- **WHAT IS BEING ASKED**: In the records that follow, the lines from the one containing "def Obligations.WrcWritesTheCodeBuffer : Prop" to the one containing "(∀ j, (h : j < bytes.length)", inclusive, are to be given again exactly.

- **SOURCE DATA**:

/-- Division is IEEE 754 binary64 to nearest, ties to even, with the signs' exclusive or; 0/0, inf/inf and every NaN give the
canonical NaN, x/0 an infinity, x/inf a zero. -/
def Obligations.DivisionIsIeee : Prop :=
  ∀ a b : F64,
    (isFinite a = true → isFinite b = true → isZero b = false →
      RoundsTo (fVal a / fVal b) (fdiv a b) ∧ fSign (fdiv a b) = (fSign a ^^ fSign b)) ∧
    (isNaN a = true ∨ isNaN b = true → fdiv a b = 0x7FF8000000000000#64) ∧
    (isInf a = true → isInf b = true → fdiv a b = 0x7FF8000000000000#64) ∧
    (isInf a = true → isFinite b = true → fdiv a b = fInf (fSign a ^^ fSign b)) ∧
    (isFinite a = true → isInf b = true → fdiv a b = fZero (fSign a ^^ fSign b)) ∧
    (isFinite a = true → isZero b = true → fdiv a b =
      if isZero a then 0x7FF8000000000000#64 else fInf (fSign a ^^ fSign b))

/-- `toF64` rounds an integer below 2^64 to nearest, ties to even, and never gives a negative pattern. -/
def Obligations.IntegerConversionIsRounded : Prop :=
  ∀ n : Nat, n < 2 ^ 64 → RoundsTo (n : ℚ) (toF64 n) ∧ fSign (toF64 n) = false ∧ isFinite (toF64 n) = true

/-! ## The assembler -/

/-- 30_encoding R79: `WRC s` of at most 18 bytes writes the bytes to the first slots and their number to CODE_LEN, and nothing
else; of more it is an assembly error. -/
def Obligations.WrcWritesTheCodeBuffer : Prop :=
  ∀ bytes : List CharByte,
    (18 < bytes.length → assemble (.wrc bytes) = .error .codeTooLong) ∧
    (bytes.length ≤ 18 → ∃ es, assemble (.wrc bytes) = .ok es ∧ es.length = bytes.length + 1 ∧
      ∀ s : State, s.port = es → ∃ t : State, Sys2Proof.core.run es.length s = .next t ∧
        (∀ j, (h : j < bytes.length) → slot t.code j = bytes[j]) ∧
        (∀ j, bytes.length ≤ j → slot t.code j = slot s.code j) ∧
        t = { s with port := [], code := t.code, codeLen := BitVec.ofNat 8 bytes.length })
end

- **ANSWER FOR THIS EXERCISE**:
def Obligations.WrcWritesTheCodeBuffer : Prop :=
  ∀ bytes : List CharByte,
    (18 < bytes.length → assemble (.wrc bytes) = .error .codeTooLong) ∧
    (bytes.length ≤ 18 → ∃ es, assemble (.wrc bytes) = .ok es ∧ es.length = bytes.length + 1 ∧
      ∀ s : State, s.port = es → ∃ t : State, Sys2Proof.core.run es.length s = .next t ∧
        (∀ j, (h : j < bytes.length) → slot t.code j = bytes[j]) ∧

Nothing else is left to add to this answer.